Кроме того, к Мациевскому льнули все, кто с болью смотрел на правление Боны, фаворитов, Гамрата, чужеземцев, без любви к стране выжимающих её… Здесь, если совещаться было нельзя, погоревать открыто было можно.
А горевали тем больше, что будущее не обещало быть более ясным, потому что молодой король Сигизмунд Август, которого теперь должны были женить, был больше воспитанником королевы, чем короля, итальянцев, чем поляков, фрейлинам Боны, чем рыцарей из-под Обертина.
Многочисленный ряд комнат на первом этаже представлял жилище епископа Самуэля, когда внизу тиснулись двор и служба, как сельдь в бочке, живя, как в лагере.
Не было роскоши около епископа Самуэля, потому что он сам сокровищ не имел, не собирал их и не транжирил, но комнаты отличались серьёзной изысканностью большого вкуса.
Картины итальянской кисти, итальянский мрамор и бронза, фламандские гобелены, скульптуры из дерева украшали комнаты, которыми простой человек не очень восхищался, потому что особенно не блестели, но знатоку было там на что посмотреть.
Как раз наступал вечер и епископ Самуэль, возвратившись от короля, отдыхал у себя, призывая домашних и мягко давая им разные приказы.
Прекрасной, как душа Самуэля, была его наружность; панская без гордости, достойная без высокомерия, благородная без принуждения, милая для глаз, хоть об этом он не старался. Возраст не много её смог ослабить. Черты лица сохранялись тем мужественным спокойствием души, которое даёт покой совести и веру в цель жизни.
Мациевский видел её перед собой в службе костёла и края. Духовный сан к обоим его обязывал.
Сидя за столом, он вёл разговор с облокотившимся на него маршалком своего двора, когда гул в дальних покоях вынудил его прервать совещание.

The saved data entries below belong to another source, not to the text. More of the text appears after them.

-- ==== Sys2Proof/Laws/KeepTelemetry.lean ====
section
/-! SUPPORT. The operations of Telemetry.lean keep the part, the fuses, the queue and a canonical word store. -/

namespace Sys2Proof.Machine

set_option linter.all false

theorem execTelemetry_keeps {k : Key} {s : State} (h : Keep k s) (a0 : Nat) : KeepO k (execTelemetry a0 s) := by
  unfold execTelemetry
  repeat' first | with_reducible assumption | with_reducible apply forEach_keeps | with_reducible apply endTag_keeps | with_reducible apply pendTag_keeps | with_reducible apply applyCmd_keeps | with_reducible apply setTele_keeps | with_reducible apply forEach_keeps | with_reducible apply next_keeps | intro _ _ _ | split | dsimp -zeta only | simp only [mk_keeps]

theorem telChanSig_keeps {k : Key} {s : State} (h : Keep k s) (a0 : Nat) (a1 : Nat) (a2 : Nat) : Keep k (telChanSig s a0 a1 a2) := by
  unfold telChanSig
  repeat' first | (intro v; first | (refine (fun (_ : Keep k v) => ?_) ?_; rotate_left; simp only [v]; rotate_left; clear_value v) | (have hv : v = v := rfl; simp only [v] at hv; clear hv)) | with_reducible assumption | with_reducible apply setTele_keeps | lift_lets -underBinder | intro _ _ _ | split | dsimp -zeta only | simp only [mk_keeps]

theorem telJoin_keeps {k : Key} {s : State} (h : Keep k s) (a0 : Nat) (a1 : Nat) : Keep k (telJoin s a0 a1) := by
  unfold telJoin
  repeat' first | (intro v; first | (refine (fun (_ : Keep k v) => ?_) ?_; rotate_left; simp only [v]; rotate_left; clear_value v) | (have hv : v = v := rfl; simp only [v] at hv; clear hv)) | with_reducible assumption | with_reducible apply setTele_keeps | lift_lets -underBinder | intro _ _ _ | split | dsimp -zeta only | simp only [mk_keeps]

theorem telBegin_keeps {k : Key} {s : State} (h : Keep k s) (a0 : Nat) : Keep k (telBegin s a0) := by
  unfold telBegin
  repeat' first | (intro v; first | (refine (fun (_ : Keep k v) => ?_) ?_; rotate_left; simp only [v]; rotate_left; clear_value v) | (have hv : v = v := rfl; simp only [v] at hv; clear hv)) | with_reducible assumption | with_reducible apply forEach_keeps | with_reducible apply setTele_keeps | with_reducible apply telJoin_keeps | with_reducible apply forEach_keeps | lift_lets -underBinder | intro _ _ _ | split | dsimp -zeta only | simp only [mk_keeps]

theorem telFrame_keeps {k : Key} {s : State} (h : Keep k s) (a0 : Nat) : Keep k (telFrame s a0) := by
  unfold telFrame
  repeat' first | (intro v; first | (refine (fun (_ : Keep k v) => ?_) ?_; rotate_left; simp only [v]; rotate_left; clear_value v) | (have hv : v = v := rfl; simp only [v] at hv; clear hv)) | with_reducible assumption | with_reducible apply stage_keeps | with_reducible apply setTele_keeps | lift_lets -underBinder | intro _ _ _ | split | dsimp -zeta only | simp only [mk_keeps]

theorem execTelemetryFrame_keeps {k : Key} {s : State} (h : Keep k s) (a0 : Nat) : KeepO k (execTelemetryFrame a0 s) := by
  unfold execTelemetryFrame
  repeat' first | with_reducible assumption | with_reducible apply xfer_keeps | with_reducible apply telFrame_keeps | with_reducible apply next_keeps | intro _ _ _ | split | dsimp -zeta only | simp only [mk_keeps]

theorem telApply_keeps {k : Key} {s : State} (h : Keep k s) (a0 : Nat) (a1 : Word) (a2 : Word) (a3 : List (Word × Word × Nat)) : Keep k (telApply s a0 a1 a2 a3) := by
  unfold telApply
  repeat' first | with_reducible assumption | with_reducible apply setTele_keeps | intro _ _ _ | split | dsimp -zeta only | simp only [mk_keeps]

theorem telSnap_keeps {k : Key} {s : State} (h : Keep k s) (a0 : Nat) (a1 : Nat) : Keep k (telSnap s a0 a1) := by
  unfold telSnap
  repeat' first | (intro v; first | (refine (fun (_ : Keep k v) => ?_) ?_; rotate_left; simp only [v]; rotate_left; clear_value v) | (have hv : v = v := rfl; simp only [v] at hv; clear hv)) | with_reducible assumption | with_reducible apply forEach_keeps | with_reducible apply telStop_keeps | with_reducible apply setTele_keeps | with_reducible apply telChanSig_keeps | with_reducible apply telBegin_keeps | with_reducible apply telFrame_keeps | with_reducible apply telApply_keeps | with_reducible apply forEach_keeps | lift_lets -underBinder | intro _ _ _ | split | dsimp -zeta only | simp only [mk_keeps]

theorem telemetrySnap_keeps {k : Key} {s : State} (h : Keep k s)  : Keep k (telemetrySnap s) := by
  unfold telemetrySnap
  repeat' first | (intro v; first | (refine (fun (_ : Keep k v) => ?_) ?_; rotate_left; simp only [v]; rotate_left; clear_value v) | (have hv : v = v := rfl; simp only [v] at hv; clear hv)) | with_reducible assumption | with_reducible apply forEach_keeps | with_reducible apply endSt_keeps | with_reducible apply telSnap_keeps | with_reducible apply forEach_keeps | lift_lets -underBinder | intro _ _ _ | split | dsimp -zeta only | simp only [mk_keeps]

end Sys2Proof.Machine
end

Пришли вечерние гости, которых тут всегда хватало. Не бывало здесь толп, потому что не было застольев, забав и шума, но комнаты никогда не стояли пустыми.
В эти минуты прибыл Тарло, епископ Премышльский, а тут же за ним шёл жупник (урядник в солончаках) Северин Бонер, когда на лестнице светили Андрею из Горки, каштеляну Познаньскому, великорядцу Великопольскому.
Все они были ожидаемы, желанны.
Не хватало только в этот день гетмана Тарновского, который в силу своих срочных дел остался дома. Мациевский у порога приветствовал своих приятелей, к которым вскоре присоединилась и горстка менее громких, но не менее ему верных.
Видны были весёлые лица… но по этой умеренной, тихой весёлости можно было узнать людей, которые ни страдать крикливо, ни шумно развлекаться не умели.
Тарло начал поздравлять Мациевского с победой.
– Вы преодолели эти нечистые силы, – сказал он. – Вы жените молодого короля, а благодаря этому, может, вызволите его из-под власти матери, отдалите от неё. Ей-Богу! – добавил он. – Что же это за время, что за наше положение, когда мы должны радоваться, что сына у матери вырвали?
– Ей-Богу! – прервал пан из Горки, муж очень рыцарского облика, который вместе с Тарновским завоевал лавры под Обертином. – Но дело еще не завершено…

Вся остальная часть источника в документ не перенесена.